Anyone know these guys or have some more frequent conversations going on somewhere else? I left them a brief memo.

----------


## Compro01

TS in IRC parlance is Time Stamp, not Teamspeak. The long number is that time stamp in UNIX time (It's the number of seconds since midnight GMT, January 1, 1970).  1277508248 corresponds to Friday, June 5, 2010 at 11:24:08 PM GMT.

1403639902 is yesterday (June 24) at 7:58:22 PM GMT, roughly 20 minutes before your post here, so it's presumably when you wandered into the channel.

What all that means is that #peachy is completely and totally unrelated to the peachy printer project.  It was created about 4 years ago, used for about 9 weeks, then abandoned and it hasn't had anyone in it since then.
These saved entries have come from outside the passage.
-- ==== Sys2Proof/Machine/MacRx.lean ====
section
/-! DEFINITION. MacRx.lean: the links of the external ports, reception, and received pause frames (chapter 04, R69 to R92). -/
namespace Sys2Proof.Machine

/-! ### Modes and speeds (R69, Table 4.1) -/

/-- The MODE in force: a MODE that the port does not support acts as disabled. -/
def State.macMode (s : State) (p : Nat) : Nat :=
  let m := s.get (MAC.PCS_CFG_MODE p)
  if m = 4 ∨ (p < 12 ∧ (m = 1 ∨ m = 2 ∨ m = 3 ∨ m = 5)) ∨ (12 ≤ p ∧ m = 6) then m else 0

/-- Auto-negotiation with the PHY is in use: SGMII and USXGMII with AN_EN. -/
def State.anUsed (s : State) (p : Nat) : Bool := (s.macMode p == 1 || s.macMode p == 5) && s.bit (MAC.PCS_CFG_AN_EN p)

/-- A speed code that SGMII or USXGMII offers. -/
def offered (mode code : Nat) : Bool := if mode = 1 then code == 1 || code == 2 else code == 1 || code == 2 || code == 3 || code == 4 || code == 5

/-- The speed code in force; zero while there is none. -/
def State.speedNow (s : State) (p : Nat) : Nat :=
  match s.macMode p with
  | 2 => 3 | 3 => 4 | 4 => 5 | 6 => 6
  | 0 => 0
  | m =>
    if s.anUsed p then
      (match (s.mac p).anWord with | some (c, half) => if !half && offered m c then c else 0 | none => 0)
    else if offered m (s.get (MAC.PCS_CFG_SPEED p)) then s.get (MAC.PCS_CFG_SPEED p) else 0

/-- FEC is in use (R72). -/
def State.fecUsed (s : State) (p : Nat) : Bool := s.macMode p == 6 && s.bit (MAC.PCS_CFG_FEC_EN p)

def State.linkUp (s : State) (p : Nat) : Bool := s.bit (MAC.PORT_STATUS_LINK p)

/-- AN_DONE and SPEED_ACT follow what is in force. -/
def State.speedLevels (s : State) (p : Nat) : State :=
  (s.setBit (MAC.PORT_STATUS_AN_DONE p) (s.anUsed p && s.speedNow p != 0)).set (MAC.PORT_STATUS_SPEED_ACT p) (s.speedNow p)

/-- The 1 ms hold runs while the PCS holds lock and a speed is in force (R73). -/
def State.holdCheck (s : State) (p : Nat) : State :=
  let on := !s.linkUp p && s.bit (MAC.PORT_STATUS_PCS_LOCK p) && s.speedNow p != 0
  s.setMac p { s.mac p with holding := on, holdFrom := if (s.mac p).holding then (s.mac p).holdFrom else s.nowPs }

/-- BAD_MODE for a MODE that the port does not support, or for a SPEED that the mode does not offer (R69). -/
def State.badMode (s : State) (p : Nat) : State :=
  let m := s.macMode p
  let speedBad := (m == 1 || m == 5) && !s.bit (MAC.PCS_CFG_AN_EN p) && !offered m (s.get (MAC.PCS_CFG_SPEED p))
  if (s.get (MAC.PCS_CFG_MODE p) ≠ 0 ∧ m = 0) ∨ speedBad then s.raise (MAC.PORT_EVENT_BAD_MODE p) else s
#peachyprinter appears to be related, if only tangentially.  There's a Jordan Rinke on the list of backers on kickstarter, so it looks like this guy was looking to see if there was an IRC channel for the peachy printer project back in January and ended up actually creating the channel as it didn't previously exist.  Then it appears this fellow checked the channel occasionally to see if anyone else would show up, but gave up on that after 2 weeks and the channel was similarly abandoned since.

----------


## BrockMcKean

Hah. Well I know what a Unix Timestamp is! I just didn't realize TS stood for timestamp there. I mistakenly viewed the automated notice as a topic or message left behind by a person.  :Smile:  Makes sense now, thanks. However, my question still remains. If not IRC, perhaps Google+? Is there a more rapid medium of communication anyone else uses than this forum? I just think it would be cool to tackle some of these problems together sometimes. If people are working on the same things or want some help it would be nice to have a virtual maker space just for peachy since the community is so small right now and I think anything to advance the open source goals would be great.  :Smile:  An extra set of eyes always helps me for sure.

----------